INSTRUMENT SCIENCE REPORT - WF/PC-1 91-02:
Spacecraft Jitter: It's Effect on the HST PSF (and on the "Breathing"?)
Roberto Gilmozzi
March 04, 1991
Excerpts from the abstract:
The effect of the spacecraft jitter on the HST Point Spread Function is analyzed, with special reference to the terminator oscillations. It is found that the jitter may substantially affect the shape of the PSF, seriously impairing the chances of accurate photometry. However, the true PSF can be modelled by convolving the uperturbed PSF with the jitter PSF obtained from the FGS pointing information, provided the observations were conducted in fine lock.

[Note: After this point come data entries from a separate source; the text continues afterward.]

-- ==== Sys2Proof/Machine/Tlbi.lean ====
section
/-! DEFINITION. TLB maintenance (R208 to R213): which entries an operation removes, locally or as a broadcast. -/
set_option autoImplicit false
namespace Sys2Proof.Machine

/-- Whether an operation reaches entries of a world (R208): the issuing core's, and at PL3 both. -/
def tlbiWorld (t : TlbiOp) (walled : Bool) : Bool := decide (t.level = 3) || t.walled == walled

/-- Whether a regime lies in the scope of the issuing level for TLBI.VA (Table 6-12). -/
def tlbiRegime (t : TlbiOp) (r : Nat) : Bool := r == 0 || (r == 2 && decide (t.level ≥ 2)) || (r == 3 && decide (t.level = 3))

/-- Whether an operation removes a TLB entry (Table 6-12). -/
def tlbiHits (t : TlbiOp) (e : TlbEnt) : Bool :=
  let vmOk := match t.vm with
    | some v => e.regime != 0 || e.vmid == some v
    | none => true
  tlbiWorld t e.walled && vmOk &&
    (match t.kind with
     | .va =>
       tlbiRegime t e.regime && e.vaPage == t.va / 2 ^ e.bits &&
         (match e.asid with
          | some a => a == t.id
          | none => true)
     | .asid => e.regime == 0 && e.asid == some t.id
     | .all => if t.level = 1 then e.regime == 0 else true
     | .vmid => e.regime == 0 && e.vmid == some t.id
     | .ipa =>
       e.regime == 0 && e.attr2.isSome && e.vmid == some t.id &&
         e.ipa / 2 ^ levelBits e.level2 == t.va / 2 ^ levelBits e.level2)

/-- Whether an operation removes a table entry that the walker holds (R208). The path of a global translation may be held under any
ASID. -/
def tlbiHitsWalk (t : TlbiOp) (e : WalkEnt) : Bool :=
  let r := if e.regime = 4 then 0 else e.regime
  let vmOk := match t.vm with
    | some v => r != 0 || e.vmid == some v
    | none => true
  tlbiWorld t e.walled && vmOk &&
    (match t.kind with
     | .va => e.regime != 4 && tlbiRegime t r && e.idx == t.va / 2 ^ levelBits e.level
     | .asid => e.regime == 0 && e.asid == t.id
     | .all => if t.level = 1 then r == 0 else true
     | .vmid => r == 0 && e.vmid == some t.id
     | .ipa => e.regime == 4 && e.vmid == some t.id && e.idx == t.va / 2 ^ levelBits e.level)

/-- The entries of a core that an operation covers removed. -/
def Core.tlbiDo (c : Core) (t : TlbiOp) : Core :=
  let keep := fun (l : List TlbEnt) => l.filter (fun e => !tlbiHits t e)
  { c with itlb := keep c.itlb, dtlb := keep c.dtlb, tlb := keep c.tlb, wcache := c.wcache.filter (fun e => !tlbiHitsWalk t e) }

/-- The operation of a TLBI instruction of a core. -/
def Core.tlbiOp (c : Core) (k : TlbiKind) (va id : Nat) : TlbiOp :=
  { kind := k, level := c.pl, walled := c.walled, vm := if c.pl = 1 ∧ c.vm then some c.vmid else none, va := va, id := id }

/-- The kind of a TLBI as a Footbridge message names it. -/
def tlbiCode (k : TlbiKind) : Nat :=
  match k with
  | .va => 0
  | .asid => 1
  | .all => 2
  | .vmid => 3
  | .ipa => 4

/-- A broadcast TLBI on its way to the other started cores of the package. -/
def State.tlbiSpread (s : State) (m : TlbiMsg) : State :=
  let own := fun (n : Nat) => n == m.dst || (m.sock.isNone && n == m.src)
  let targets := (s.cores.map (fun x => x.1)).filter (fun n => !own n && s.coreExists n && (s.core n).started)
  { s with tlbis := s.tlbis ++ targets.map (fun n => { m with dst := n }) }

/-- A broadcast TLBI sent to a joined socket, under a number that no other of the core's has there (entry 16). -/
def State.tlbiSend (s : State) (lc : Nat) (t : TlbiOp) (n : Nat) : State :=
  let k := 1 + (s.tlbiOuts.filter (fun x => x.src == lc && x.sock == n)).foldl (fun m x => max m x.num) 0
  State.emit { s with tlbiOuts := s.tlbiOuts ++ [⟨lc, n, k⟩] }
    (.footbridge n 2 [lc, k, tlbiCode t.kind, t.level, t.walled.toNat, (t.vm.map (· + 1)).getD 0, t.va, t.id])

/-- R209: a TLBI acts on its core, and with B = 1 goes to every other core of the package and to every joined socket. -/
def State.tlbiIssue (s : State) (lc : Nat) (t : TlbiOp) (bcast : Bool) : State :=
  let s := s.setCore lc ((s.core lc).tlbiDo t)
  if !bcast then s
  else
    (List.range 8).foldl (fun (s : State) n => if n ≠ s.socketId ∧ s.fbReach n then s.tlbiSend lc t n else s)
      (s.tlbiSpread { src := lc, sock := none, dst := lc, op := t })

/-- Whether a TLBI that a core issued is still to be done somewhere (R210): by a core of the package, or by a socket that is still
joined. -/
def State.tlbiWaits (s : State) (lc : Nat) : Bool :=
  s.tlbis.any (fun m => m.sock.isNone && m.src == lc) || s.tlbiOuts.any (fun x => x.src == lc && s.fbReach x.sock)

/-- The release-buffer entry of a broadcast TLBI (R255). -/
def tlbiEnt (t : TlbiOp) : RbEnt :=
  { kind := .tlbi, addr := t.va, size := t.id, data := [], committed := false, msg := none }

/-- The frame of a TLBI (R177, R209): the words' fields, the level, the trap of s.hctl.TTLB, poison operands; then older ordered
stores are written, and the operation is done. -/
def runTlbi (lc opn : Nat) (o : ROp) (ok : Bool) (minPl : Nat) (ops : List Word) (t : Core → TlbiOp) (s : State) : State :=
  s.runInstr lc (fun (s : State) =>
    let c := s.core lc
    if !ok ∨ o.rd ≠ 0 ∨ o.md.toNat ≥ 2 then (.error (.exc .illegal), s)
    else if c.pl < minPl then (.error (.exc .privilege), s)
    else if c.pl = 1 ∧ bitOf (c.sysr 0x008) 3 then (.error (.exc (Exc.trapped (0x800 + opn))), s)
    else match firstPoison ops with
      | some code => (.error (.exc (Exc.poison code.toNat)), s)
      | none =>
        match s.sbOrdered lc with
        | (false, s) => (.error .stall, s)
        | (true, s) =>
          match if o.md = 1 then s.rbPass (lcTile lc) (tlbiEnt (t c)) else (true, s) with
          | (false, s) => (.error .stall, s)
          | (true, s) =>
            let s := s.tlbiIssue lc (t c) (decide (o.md = 1))
            (.ok false, s.setCore lc (s.core lc).advance))

/-- Socket n is told that the last core of this package has done TLBI k of its core src. -/
def State.tlbiReport (s : State) (m : TlbiMsg) : State :=
  match m.sock with
  | none => s
  | some (n, k) =>
    if s.tlbis.any (fun x => x.sock == m.sock && x.src == m.src) then s else s.emit (.footbridge n 5 [m.src, k])

/-- A broadcast TLBI acts on the core it has reached (R210, R212): accesses that used a removed translation are performed first, and where
they cannot be yet it stays on its way. -/
def State.tlbiArrive (s : State) (m : TlbiMsg) : State :=
  match s.sbEmpty m.dst with
  | (false, s) => s
  | (true, s) =>
    if s.coreBegun m.dst then s
    else
    let s := s.setCore m.dst ((s.core m.dst).tlbiDo m.op)
    ({ s with tlbis := s.tlbis.erase m }).tlbiReport m

/-- What reaches a core as a broadcast TLBI (R209): the oldest of its source on its way to it; one that a Footbridge brings, which goes on to
the other cores; or another socket's report. -/
def State.tlbiTake (s : State) (frm : TlbiFrom) (dst : Nat) : State :=
  let oldest := fun (src : Nat) (sock : Option (Nat × Nat)) =>
    match s.tlbis.find? (fun m => m.src == src && m.sock == sock && m.dst == dst) with
    | some m => s.tlbiArrive m
    | none => s
  match frm with
  | .core src => oldest src none
  | .peer n src k => oldest src (some (n, k))
  | .link n src k op =>
    let m : TlbiMsg := { src := src, sock := some (n, k), dst := dst, op := op }
    (({ s with tlbis := s.tlbis ++ [m] }).tlbiSpread m).tlbiArrive m
  | .done n k => { s with tlbiOuts := s.tlbiOuts.erase ⟨dst, n, k⟩ }

end Sys2Proof.Machine
end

The best results are obtained for high telemetry rates (better sampling of the jitter). The true PSF so obtained can then be used to deconvolve WF/PC-1 images.

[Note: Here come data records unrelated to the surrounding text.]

-- ==== Sys2Proof/Machine/Tick.lean ====
section
/-! DEFINITION. What the package's clock does when no command waits. -/
set_option autoImplicit false
namespace Sys2Proof.Machine

/-- R545: s.cntf2 of a logical core counts a nanosecond in which its arbour's clock runs. -/
def State.refNs (s : State) (lc : Nat) : State :=
  let c := s.core lc
  if c.started && s.coreExists lc && (s.mode == .m5 || s.mode == .m10) && decide (s.tileSt (lcTile lc) = 0) && !s.pwr.vstop &&
      c.cntOn 10 c.pl c.walled then
    s.setCore lc (c.cntBump 10 1)
  else s

/-- R508: the watchdog counts. -/
def State.wdogTick (s : State) : State :=
  if s.wdogOn && s.mode.wdogRuns && !s.boot.scrub then { s with wdog := s.wdog + 1 } else s

/-- 1 ns passes (R539): the shadow copies follow (R48); the cores' reference counters and the watchdog count; contexts that stop go on (R460); pending power requests whose
conditions hold begin (R528), and a waiting M7 request that may not be granted is refused (R535); the header of a round goes on (R554); what waits at the I/O dies is
tried again. In M0 and M1 the timebase stands. -/
def State.tick (s : State) : State :=
  let s : State := s.shadowTick
  if !s.mode.timeRuns then { s with boot := { s.boot with event := none } }
  else
    let s : State := { s with time := (s.time + 1) % 2 ^ 64 }.meshCycle
    let s : State := s.cores.foldl (fun (s : State) p => s.refNs p.1) s
    let s : State := s.kiosks.foldl (fun (s : State) p => if p.2.stopping = [] then s else s.kStopPoll p.1) s
    let s : State := s.wdogTick.powerPoll.m7Poll.headerGo
    if s.io.busy then s.tlpRetry else s

end Sys2Proof.Machine
end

This leads to the following recomendations regarding WF/PC-1 observations needing careful deconvolution and/or photometry:
1. Use of Fine Lock as tracking mode (at least in PC), since Coarse Track makes it very difficult to transfer the jitter information from the FGSs to the WFPC. 2. Use of high telemetry rate for proper jitter information - necessary only for "short" (<1000s) exposures. 3. Addition of jitter information to the PODPS products (as in the proposed OMS outputs).
If these recommendations are accepted, it will be necessary to advise the GOs very promptly (Coarse Track has been suggested as fefault tracking mode for WF/PC-1). Work is under way to improve Coarse Track but so far the results are not yet below the 25 mas (FWHM) threshold (equivalent to a 5% effect on the PSF).

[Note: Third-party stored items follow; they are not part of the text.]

-- ==== Sys2Proof/Safety.lean ====
section
/-! DEFINITION. The terms in which the statements speak: the canonical form of memory, a core that is ready to run an instruction its tile
holds, the state after an instruction that only changes its core, and the same for a kiosk. -/
set_option autoImplicit false
namespace Sys2Proof.Machine

/-- The stored bytes of DRAM are in canonical form: addresses strictly rising, no byte equal to an unlisted one. -/
def Memory.wf (m : List Host.Cell) : Bool := twf m 0

/-- The memory of a state is in canonical form: value bytes and tag bytes. -/
def State.memWf (s : State) : Bool := Memory.wf s.mem && Memory.wf s.memTags

/-- Core lc runs, no interrupt may be taken, no injected flip or injection waits, no counter entry is due, and the fetch at its PC finds
line `line` in its tile's L2, so that the fetch itself changes nothing. -/
def State.ready (s : State) (lc line : Nat) : Prop :=
  s.coreRuns lc = true ∧ s.irqNow lc = none ∧ (s.l2Any (lcTile lc) line).isSome = true ∧ (s.core lc).flips = [] ∧ (s.core lc).shelf = [] ∧ (s.core lc).cntDue = [] ∧
    s.fld (ltDie (lcTile lc)) (ltIdx (lcTile lc)) ERB_INJ_STATUS [] ERB_INJ_STATUS_REMAIN = 0 ∧ s.fetchInstr lc = (.ok line, s)

/-- A core whose instruction, fetched from a line, has retired: the line is in its L1I and its counters have counted, at the level and in
the world the instruction ran in. -/
def Core.retired (c pre : Core) (line : Nat) : Core := (c.l1iUse line).countRetired pre.pl pre.walled

/-- The state after an instruction that only changes its core: c is the core as the instruction leaves it. -/
def State.after (s : State) (lc line : Nat) (c : Core) : State := s.setCore lc (c.retired (s.core lc) line)

/-- The state after an instruction whose body left s, fetched from a line by a core that was `pre` before it, has retired; `counted` says
that the body has counted the instruction itself. -/
def State.ran (s : State) (lc line : Nat) (pre : Core) (counted : Bool) : State := (s.regInject lc pre).retire lc line pre counted

/-- A system register that counting may write: a counter or s.cntctl. -/
def isCounter (n : Nat) : Bool := within 0x040 n 0x04A || n == 0x058

/-- The value bits of a general register. -/
def Core.gv (c : Core) (r : BitVec 5) : BitVec 64 := (c.getG r).val

/-- No word of a list is poison. -/
def noPoison (ws : List Word) : Prop := firstPoison ws = none

/-- The state t differs from s in core lc only, and there the registers, the PC, the store buffer, the translations and the state of
the core are those of c; its counters, its L1 caches and what injection marked are left open. -/
def State.coreStep (s t : State) (lc : Nat) (c : Core) : Prop :=
  t = { s with cores := t.cores } ∧ (∀ k, k ≠ lc → t.core k = s.core k) ∧ (t.core lc).g = c.g ∧ (t.core lc).v = c.v ∧ (t.core lc).p = c.p ∧
    (t.core lc).pz = c.pz ∧ (t.core lc).pc = c.pc ∧ (t.core lc).sb = c.sb ∧ (t.core lc).wait = c.wait ∧ (t.core lc).tlb = c.tlb ∧
    (t.core lc).itlb = c.itlb ∧ (t.core lc).dtlb = c.dtlb ∧ (t.core lc).wcache = c.wcache ∧ (t.core lc).started = c.started ∧ (t.core lc).halted = c.halted ∧ (t.core lc).irqPending = c.irqPending ∧
    (∀ n, isCounter n = false → (t.core lc).sysr n = c.sysr n)

/-- The release buffer of a tile's arbour takes a transaction: it is not in use, or has room (R255, R256). -/
def State.rbOpen (s : State) (lt : Nat) : Prop := s.safeMode lt = true → (s.arbour lt).full = false

/-- The state t differs from s at most in the release buffer and replay log of a safe-mode arbour and in the register that shows them. -/
def State.rbSame (s t : State) (lt : Nat) : Prop :=
  t = { s with arbours := t.arbours, regs := t.regs } ∧ (∀ k, k ≠ lt → t.arbour k = s.arbour k) ∧ (s.safeMode lt = false → t = s) ∧
    (∀ k, k ≠ regKey (ltDie lt) (ltIdx lt) ARB_RB_STATUS [] → tfind t.regs k = tfind s.regs k)

/-- As State.coreStep, for an instruction whose access passes the release buffer and the replay log (R255, R261). -/
def State.coreStepRb (s t : State) (lc : Nat) (c : Core) : Prop := ∃ u, s.rbSame u (lcTile lc) ∧ u.coreStep t lc c

/-- Neither core of a tile holds a line in its fill shelf. -/
def State.offShelf (s : State) (lt line : Nat) : Prop := ∀ k, lcTile k = lt → ∀ e ∈ (s.core k).shelf, e.line ≠ line

/-- Byte j of a line. -/
def lineByte (ws : List Word) (j : Nat) : Nat := (ws.getD (j / 8) Word.zero).val.toNat / 2 ^ (8 * (j % 8)) % 256
/-- The number whose byte i is byte off + i of a line. -/
def lineNat (ws : List Word) (off size : Nat) : Nat :=
  (List.range size).foldl (fun (n : Nat) i => n + lineByte ws (off + i) * 2 ^ (8 * i)) 0
/-- The words of a line that `size` bytes at an offset touch. -/
def touchedWords (ws : List Word) (off size : Nat) : List Word :=
  (List.range ((off + size - 1) / 8 + 1 - off / 8)).map (fun i => ws.getD (off / 8 + i) Word.zero)

/-- What a load of `size` bytes at an offset of a line returns, given the word for bytes that hold no poison (R132). -/
def loadedWith (ws : List Word) (off size : Nat) (w : Word) : Word :=
  match firstPoison (touchedWords ws off size) with
  | some code => Word.poison code
  | none => w

/-- What LD.D returns of a line at an offset (R135, Table 3-4): the class of one whole word, data over two words. -/
def loadedD (ws : List Word) (off : Nat) : Word :=
  let w := ws.getD (off / 8) Word.zero
  loadedWith ws off 8
    (if off % 8 = 0 ∧ w.cls = .pointer then Word.pointer w.val else Word.data (BitVec.ofNat 64 (lineNat ws off 8)))

/-- A data access of core lc that its tile serves at once: it lies in one page and one line, it translates without a change of the state
to normal memory at pa that the core may reach, its tile holds the line with the words ws, and colours are not checked at the level. -/
def State.plain (s : State) (lc : Nat) (write : Bool) (va : BitVec 64) (size pa : Nat) (ws : List Word) : Prop :=
  vaLow va % 2 ^ 14 + size ≤ 2 ^ 14 ∧ pa % 128 + size ≤ 128 ∧
    (∃ td level, s.translate lc { fetch := false, write := write } va = (.ok ⟨pa, false, td, level⟩, s)) ∧
    s.openRefused lc (128 * (pa / 128)) = false ∧ s.coreLine lc (pa / 128) .data = (some ws, s) ∧ (s.core lc).tagEn = false

/-- Kiosk k has a program that runs its next instruction now: no fault, interrupt or long operation stands before it, it does not wait for
the Urn, no context is being stopped, and its instruction word is without error and one that the kiosk decodes. `uses` and `unit` are the
registers and the long-operation unit of the instruction. -/
def State.kReady (s : State) (k : Nat) (uses : List (BitVec 4)) (unit : Option Nat) : Prop :=
  k < 512 ∧ s.kRuns k = true ∧ (s.ksk k).lfault = none ∧ (s.ksk k).irq = none ∧ (s.ksk k).busy k uses unit = false ∧
    tfind (s.ksk k).waits (s.ksk k).cur = none ∧ (s.ksk k).stopping = [] ∧
    tget (s.ksk k).ibad 0 (s.kPc k / 8) = 0 ∧ (decodeKiosk ((s.ksk k).wordAt (s.kPc k))).isSome = true

/-- The state after an instruction of kiosk k whose body left s: its program goes on as n says, and a hub kiosk counts it. -/
def State.kNext (s : State) (k : Nat) (n : KNext) : State :=
  (s.setKsk k ((s.ksk k).setPos (s.ksk k).cur (((s.ksk k).at (s.ksk k).cur).step n))).kCount k 1

/-- A kiosk in state q has entered its handler as r: what R453 saves, the vector, and what stays. -/
def Kiosk.entered (q r : Kiosk) (p : KPos) (cause vec : Nat) : Prop :=
  r.handler = true ∧ r.kc 1 = BitVec.ofNat 64 p.pc ∧ r.kc 2 = BitVec.ofNat 64 p.npc ∧ r.kc 3 = BitVec.ofNat 64 cause ∧ r.ie = false ∧
    r.savedIe = q.ie ∧ r.running = q.running ∧ r.at 4 = KPos.at ((q.kc 5).toNat / 2 ^ 8 % 2 ^ 8 * 256 + vec) ∧ r.regs = q.regs ∧
    r.dsram = q.dsram

end Sys2Proof.Machine
end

With respect to the so called "breathing" phenomenon, it is found that it appears to correlate with the jitter, although an experiment aimed at reproducing it by convolving the unperturbed images with the jitter PSF is not completely successful. This may be due to the undersampling of the jitter information used (4 Kb rate), to a possible uncertainty about the actual start time of the various exposures, or to the phenomenon really being due to a secondary mirror movement. Arguments are presented against the proposed interpretation of the phenonmenon in terms of a thermal gradient in the secondary mirror supports. Rather, the "Occam's razor" argument is invoked to attribute the breathing to the jitter, either as a direct cause or because of its effect on the position of the secondary mirror (still very tilted at the epoch of the observations analyzed). However, a dependence of both jitter and breathing on a third variable, although of lesser likelihood, cannot be ruled out without further observations.